ポンド円 9月1日夕高値から調整気味だが8月20日からの上昇基調を継続中

ポンド円 為替相場予測

おはようございます。大塚亮です。

2021年9月2日の相場分析です。

概況

ポンド円9月1日終値は151.508円、前日比0.225円高と続伸した。取引レンジは151.949円から151.230円。

8月19日未明の米FOMC議事録公開後のドル高が一服し、8月20日夕安値149.182円で7月20日安値148.458円割れを回避してダブル底を形成、その後はドル全面安へ流れが変わる中でポンドドルの上昇を背景に戻り高値を日々切り上げてきた。

9月1日は夕刻へのドル円の上昇局面で151.949円まで上昇、152円に迫ったものの届かず、ドル円が反落する一方で31日夜高値から反落していたポンドドルが反騰に転じたことで支えられたが、ポンドドルが31日夜高値超えには至らずに深夜以降はやや下げたことでポンド円は夕刻からはジリ安推移となった。

注目材料 英製造業PMIは前月から低下

マークイットによる8月の英国製造業PMI(購買担当者景況指数)の改定値は60.3となり速報値の60.1から若干改善されたものの7月の60.4からは低下となり、6か月振り低水準となった。今年5月には65.6まで上昇していたがその後は低下傾向にある。英国の景気回復は続いているが、景気回復途上におけるサプライチェーンのボトルネックにより回復が鈍化している印象だ。変異株の感染拡大は新たなロックダウンを要しない状況ではあるが景気回復へのブレーキにもなっている印象だ。

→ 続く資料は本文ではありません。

-- ==== Sys2Proof/Proofs/MixedBuffer.lean ====
section
/-! PROOFS. MIXED is read only by the second half of a round, and the first half overwrites it (R90, R91). So two
states that differ in it between rounds stay twins: each step leaves them equal, or apart in MIXED alone and again
between rounds. -/

namespace Sys2Proof.Machine

/-- The same state with other words in MIXED. -/
def State.setMixed (m : List Word) (s : State) : State := { s with mixed := m }

/-- The engine is not between the two halves of a round (R24). -/
def State.BetweenRounds (s : State) : Prop := ∀ c k, s.eng ≠ .busy c k .second

/-- Two states that are equal, or differ in MIXED alone and are between rounds. -/
def MixedTwins (s u : State) : Prop := u = s ∨ s.BetweenRounds ∧ ∃ m, u = s.setMixed m

/-- Both go on, to twins, or both stop for the same reason. -/
inductive TwinOutcomes : (o o' : Host.Outcome State Fault Refusal) → Prop where
  | next {s u : State} (h : MixedTwins s u) : TwinOutcomes (.next s) (.next u)
  | fault (f : Fault) : TwinOutcomes (.fault f) (.fault f)
  | refused (r : Refusal) : TwinOutcomes (.refused r) (.refused r)

/-! ### Between rounds -/

theorem State.BetweenRounds.of_eng {s t : State} (hb : s.BetweenRounds) (h : t.eng = s.eng) : t.BetweenRounds :=
  fun c k => h ▸ hb c k

theorem State.BetweenRounds.of_idle {s : State} (h : s.eng = .idle) : s.BetweenRounds := by
  simp [State.BetweenRounds, h]

theorem State.BetweenRounds.of_first {s : State} {c : Command} {k : Nat} (h : s.eng = .busy c k .first) :
    s.BetweenRounds := by
  simp [State.BetweenRounds, h]

/-- Between rounds, the half-round that comes next is a first half. -/
theorem State.BetweenRounds.phase {s : State} (hb : s.BetweenRounds) {c : Command} {k : Nat} {p : Phase}
    (h : s.eng = .busy c k p) : p = .first := by
  cases p with
  | first => rfl
  | second => exact absurd h (hb c k)

/-! ### Twins -/

theorem MixedTwins.refl (s : State) : MixedTwins s s := .inl rfl

theorem MixedTwins.setMixed {s : State} (hb : s.BetweenRounds) (m : List Word) : MixedTwins s (s.setMixed m) :=
  .inr ⟨hb, m, rfl⟩

theorem MixedTwins.eng_eq {s u : State} (h : MixedTwins s u) : u.eng = s.eng := by
  rcases h with rfl | ⟨_, m, rfl⟩ <;> rfl

/-- An update that commutes with a change of MIXED and enters no round makes twins of twins. -/
theorem MixedTwins.map {f : State → State} {s u : State} (h : MixedTwins s u)
    (hb : s.BetweenRounds → (f s).BetweenRounds) (hf : ∀ m, f (s.setMixed m) = (f s).setMixed m) :
    MixedTwins (f s) (f u) := by
  rcases h with rfl | ⟨hs, m, rfl⟩
  · exact .refl _
  · exact .inr ⟨hb hs, m, hf m⟩

theorem MixedTwins.withoutMixed_eq {s u : State} (h : MixedTwins s u) : s.withoutMixed = u.withoutMixed := by
  rcases h with rfl | ⟨_, m, rfl⟩ <;> rfl

theorem TwinOutcomes.refl : (o : Host.Outcome State Fault Refusal) → TwinOutcomes o o
  | .next s => .next (.refl s)
  | .fault f => .fault f
  | .refused r => .refused r

/-! ### The register port does not see MIXED -/

theorem State.readTdata_setMixed (m : List Word) (s : State) :
    (s.setMixed m).readTdata = s.readTdata.setMixed m := by
  simp only [State.readTdata, apply_ite (State.setMixed m)]
  rfl

theorem State.readSt_setMixed (m : List Word) (j : Nat) (s : State) :
    (s.setMixed m).readSt j = (s.readSt j).setMixed m := by
  simp only [State.readSt, apply_ite (State.setMixed m)]
  rfl

theorem State.writeCmd_setMixed (m : List Word) (v : BusWord) (s : State) :
    (s.setMixed m).writeCmd v = (s.writeCmd v).setMixed m := by
  simp only [State.writeCmd, apply_ite (State.setMixed m)]
  cases decodeCommand v <;> rfl

theorem State.writeTsel_setMixed (m : List Word) (v : BusWord) (s : State) :
    (s.setMixed m).writeTsel v = (s.writeTsel v).setMixed m := by
  simp only [State.writeTsel, apply_ite (State.setMixed m)]
  rfl

theorem State.writeTdata_setMixed (m : List Word) (v : BusWord) (s : State) :
    (s.setMixed m).writeTdata v = (s.writeTdata v).setMixed m := by
  simp only [State.writeTdata, apply_ite (State.setMixed m)]
  rfl

theorem State.writeSt_setMixed (m : List Word) (j : Nat) (v : BusWord) (s : State) :
    (s.setMixed m).writeSt j v = (s.writeSt j v).setMixed m := by
  simp only [State.writeSt, apply_ite (State.setMixed m)]
  rfl

theorem execRd_setMixed {a : RegAddr} {s t : State} (m : List Word) (h : execRd a s = .next t) :
    execRd a (s.setMixed m) = .next (t.setMixed m) := by
  have hn : (s.setMixed m).n = s.n := rfl
  unfold execRd at h ⊢
  rw [hn]
  generalize regAt s.n a = r at h ⊢
  cases r <;> cases h
  case tdata => exact congrArg Host.Outcome.next (s.readTdata_setMixed m)
  case st j => exact congrArg Host.Outcome.next (s.readSt_setMixed m j)
  all_goals rfl

theorem execWr_setMixed {a : RegAddr} {v : BusWord} {s t : State} (m : List Word) (h : execWr a v s = .next t) :
    execWr a v (s.setMixed m) = .next (t.setMixed m) := by
  have acked {u w : State} (e : u = w.setMixed m) :
      (Host.Outcome.next u.acked : Host.Outcome State Fault Refusal) = .next (w.acked.setMixed m) := e ▸ rfl
  have hn : (s.setMixed m).n = s.n := rfl
  unfold execWr at h ⊢
  rw [hn]
  generalize regAt s.n a = r at h ⊢
  cases r <;> cases h
  case cmd => exact acked (s.writeCmd_setMixed m v)
  case tsel => exact acked (s.writeTsel_setMixed m v)
  case tdata => exact acked (s.writeTdata_setMixed m v)
  case st j => exact acked (s.writeSt_setMixed m j v)
  all_goals rfl

/-! ### The register port starts no second half -/

@[simp] theorem State.readTdata_eng (s : State) : s.readTdata.eng = s.eng := by
  simp [State.readTdata, apply_ite State.eng]

@[simp] theorem State.readSt_eng (j : Nat) (s : State) : (s.readSt j).eng = s.eng := by
  simp [State.readSt, apply_ite State.eng]

@[simp] theorem State.writeTsel_eng (v : BusWord) (s : State) : (s.writeTsel v).eng = s.eng := by
  simp [State.writeTsel, apply_ite State.eng]

@[simp] theorem State.writeTdata_eng (v : BusWord) (s : State) : (s.writeTdata v).eng = s.eng := by
  simp [State.writeTdata, apply_ite State.eng]

@[simp] theorem State.writeSt_eng (j : Nat) (v : BusWord) (s : State) : (s.writeSt j v).eng = s.eng := by
  simp [State.writeSt, apply_ite State.eng]

/-- A CMD write is refused or accepts a command (R86). -/
theorem State.writeCmd_eng (v : BusWord) (s : State) :
    (s.writeCmd v).eng = s.eng ∨ ∃ c, (s.writeCmd v).eng = .busy c 0 .first := by
  unfold State.writeCmd
  split
  · exact .inl rfl
  · split
    · exact .inl rfl
    · next c _ => exact .inr ⟨c, rfl⟩

theorem execRd_eng {a : RegAddr} {s t : State} (h : execRd a s = .next t) : t.eng = s.eng := by
  unfold execRd at h
  generalize regAt s.n a = r at h
  cases r <;> cases h <;> simp

theorem execWr_eng {a : RegAddr} {v : BusWord} {s t : State} (h : execWr a v s = .next t) :
    t.eng = s.eng ∨ ∃ c, t.eng = .busy c 0 .first := by
  unfold execWr at h
  generalize regAt s.n a = r at h
  cases r <;> cases h
  case cmd => exact s.writeCmd_eng v
  all_goals exact .inl (by simp [State.writeStatus])

/-! ### Twins stay twins -/

theorem transaction_twins {s u : State} (w : Transaction) (h : MixedTwins s u) :
    TwinOutcomes (exec (decodeTransaction w) s) (exec (decodeTransaction w) u) := by
  rcases h with rfl | ⟨hb, m, rfl⟩
  · exact .refl _
  rcases decodeTransaction_cases w with ⟨a, e⟩ | ⟨a, v, e⟩ <;> rw [e]
  · obtain ⟨t, ht⟩ := execRd_next a s
    show TwinOutcomes (execRd a s) (execRd a (s.setMixed m))
    rw [ht, execRd_setMixed m ht]
    exact .next (.setMixed (hb.of_eng (execRd_eng ht)) m)
  · obtain ⟨t, ht⟩ := execWr_next a v s
    have between : t.BetweenRounds := by
      rcases execWr_eng ht with e | ⟨c, e⟩
      · exact hb.of_eng e
      · exact .of_first e
    show TwinOutcomes (execWr a v s) (execWr a v (s.setMixed m))
    rw [ht, execWr_setMixed m ht]
    exact .next (.setMixed between m)

/-- Between rounds, progress overwrites MIXED or is none. -/
theorem State.advance_setMixed {s : State} (hb : s.BetweenRounds) (m : List Word) :
    (s.setMixed m).advance = s.advance ∨ (s.advance = s ∧ (s.setMixed m).advance = s.setMixed m) := by
  have heng : (s.setMixed m).eng = s.eng := rfl
  unfold State.advance
  rw [heng]
  split
  · next r k p e =>
    cases hb.phase e
    split
    exacts [.inl rfl, .inr ⟨rfl, rfl⟩]
  · next r k p e =>
    cases hb.phase e
    split
    exacts [.inl rfl, .inr ⟨rfl, rfl⟩]
  · exact .inr ⟨rfl, rfl⟩

theorem MixedTwins.advance {s u : State} (h : MixedTwins s u) : MixedTwins s.advance u.advance := by
  rcases h with rfl | ⟨hb, m, rfl⟩
  · exact .refl _
  · rcases State.advance_setMixed hb m with e | ⟨es, eu⟩
    · exact .inl e
    · rw [es, eu]
      exact .setMixed hb m

theorem MixedTwins.advanceBy {s u : State} (h : MixedTwins s u) (k : Nat) :
    MixedTwins (s.advanceBy k) (u.advanceBy k) := by
  induction k generalizing s u with
  | zero => exact h
  | succ k ih => exact ih h.advance

theorem MixedTwins.allRounds {s u : State} (h : MixedTwins s u) : MixedTwins s.allRounds u.allRounds := by
  have left : u.halvesLeft = s.halvesLeft := by simp only [State.halvesLeft, h.eng_eq]
  unfold State.allRounds
  rw [left]
  exact h.advanceBy _

theorem MixedTwins.effectOf {s u : State} (h : MixedTwins s u) (c : Command) :
    MixedTwins (effectOf c s) (effectOf c u) := by
  cases c with
  | runF r => exact h.allRounds
  | runI r => exact h.allRounds
  | nop => exact h
  | subF => exact h.map id fun _ => rfl
  | subI => exact h.map id fun _ => rfl
  | mixF => exact h.map id fun _ => rfl
  | mixI => exact h.map id fun _ => rfl
  | clrst => exact h.map id fun _ => rfl

theorem MixedTwins.popEvent {s u : State} (h : MixedTwins s u) (l : List Event) :
    MixedTwins (s.popEvent l) (u.popEvent l) :=
  h.map id fun _ => rfl

theorem MixedTwins.powerUp {s u : State} (h : MixedTwins s u) : MixedTwins s.powerUp u.powerUp :=
  h.map id fun _ => rfl

/-- The reset edge gives MIXED its reset value (R114; log entry 1). -/
theorem MixedTwins.resetEdge {s u : State} (h : MixedTwins s u) : MixedTwins s.resetEdge u.resetEdge := by
  rcases h with rfl | ⟨_, m, rfl⟩ <;> exact .refl _

theorem MixedTwins.finish {s u : State} (h : MixedTwins s u) : MixedTwins s.finish u.finish :=
  h.map (fun _ => .of_idle rfl) fun _ => rfl

theorem engineCompletes_twins {s u : State} (h : MixedTwins s u) :
    TwinOutcomes (engineCompletes s) (engineCompletes u) := by
  simp only [engineCompletes, h.eng_eq]
  cases hs : s.eng with
  | idle => exact .next h
  | busy c k p =>
    show TwinOutcomes (exec c.toInstr s) (exec c.toInstr u)
    rw [exec_running hs, exec_running (h.eng_eq.trans hs)]
    exact .next (h.effectOf c).finish

theorem onEvent_twins {s u : State} (h : MixedTwins s u) (e : Event) :
    TwinOutcomes (onEvent e s) (onEvent e u) := by
  cases e with
  | powerUp => exact .next h.powerUp
  | reset => exact .next h.resetEdge
  | txn w => exact transaction_twins w h
  | narrow o n => exact .refused _
  | advance => exact .next h.advance
  | complete => exact engineCompletes_twins h

theorem onEventBeforeReset_twins {s u : State} (h : MixedTwins s u) (e : Event) :
    TwinOutcomes (onEventBeforeReset e s) (onEventBeforeReset e u) := by
  cases e with
  | powerUp => exact .next h.powerUp
  | reset => exact .next h.resetEdge
  | txn w => exact .refused _
  | narrow o n => exact .refused _
  | advance => exact .fault _
  | complete => exact .fault _

theorem step_twins {s u : State} (h : MixedTwins s u) : TwinOutcomes (step s) (step u) := by
  have hevents : u.events = s.events := by rcases h with rfl | ⟨_, m, rfl⟩ <;> rfl
  have hreset : u.resetDone = s.resetDone := by rcases h with rfl | ⟨_, m, rfl⟩ <;> rfl
  unfold step
  rw [hevents, hreset]
  split
  · exact onEvent_twins (h.popEvent _) _
  · exact onEventBeforeReset_twins (h.popEvent _) _
  · exact engineCompletes_twins (h.popEvent [])
  · exact .fault _

theorem run_twins (k : Nat) {s u : State} (h : MixedTwins s u) :
    TwinOutcomes (Sys2Proof.core.run k s) (Sys2Proof.core.run k u) := by
  induction k generalizing s u with
  | zero => exact .next h
  | succ k ih =>
    have hstep : TwinOutcomes (Sys2Proof.core.step s) (Sys2Proof.core.step u) := step_twins h
    simp only [Host.Core.run]
    generalize Sys2Proof.core.step s = o, Sys2Proof.core.step u = o' at hstep ⊢
    cases hstep with
    | next ht => exact ih ht
    | fault f => exact .fault f
    | refused r => exact .refused r

/-- Settles O59: the two states are twins, so their runs are. -/
theorem mixedIsUnobservable : Obligations.MixedIsUnobservable := by
  intro s m k hb
  have h : TwinOutcomes (Sys2Proof.core.run k s) (Sys2Proof.core.run k { s with mixed := m }) :=
    run_twins k (.setMixed hb m)
  generalize Sys2Proof.core.run k s = o, Sys2Proof.core.run k { s with mixed := m } = o' at h ⊢
  cases h with
  | next ht => exact ht.withoutMixed_eq
  | fault f => rfl
  | refused r => rfl

end Sys2Proof.Machine
end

9月1日は独欧米の製造業PMI改定値等の発表もあったが、8月の独製造業PMIも速報値の62.7から62.6へ若干の下方修正、ユーロ圏8月PMI改定値も速報の61.5から61.4へ若干下方修正となった。

注目ポイント 週末の米雇用統計へ向けてドル安基調

9月1日に発表されたADP米民間雇用報告では非農業部門就業者数が前月比37.4万人増となり市場予想の61.3万人増を大きく下回った。この発表からドルは全面安の様相となり、その後に発表されたISMの8月製造業景況指数が予想を上回る改善だったことでドル安も収まったが、週末の米雇用統計本番も低調な数字になるのではないかとの思惑が強まっている。

9月3日に発表予定の8月米労働省雇用統計での非農業部門就業者数は75万人増の予想となっている。6月と7月はいずれも90万人を超えており、米連銀内のタカ派でもあるウォラー理事は7月分と8月分の雇用が80~100万人増なら米連銀はテーパリング開始を決定できるとしている。8月27日夜のパウエル米連銀議長によるジャクソンホール講演では年内のテーパリング開始を妥当としつつも早計な利上げはしないと強調したことで市場も楽観を回復してドル安の背景となっているが、8月の雇用統計が80万人を下回る水準なら米連銀のテーパリング開始も急がれず先行きの利上げ時期もまた後退するとしてドル安へ進みやすくなる。ただし、雇用統計にはサプライズも付き物であり、時々ADPとは真逆の結果となるケースもあるので予想外に強い数字ならドル全面高がぶり返す可能性も残るところだ。

短期テクニカル分析

ポンド円の60分足レベルでは概ね3日から5日周期での底打ちとピークアウトを繰り返すリズムがある。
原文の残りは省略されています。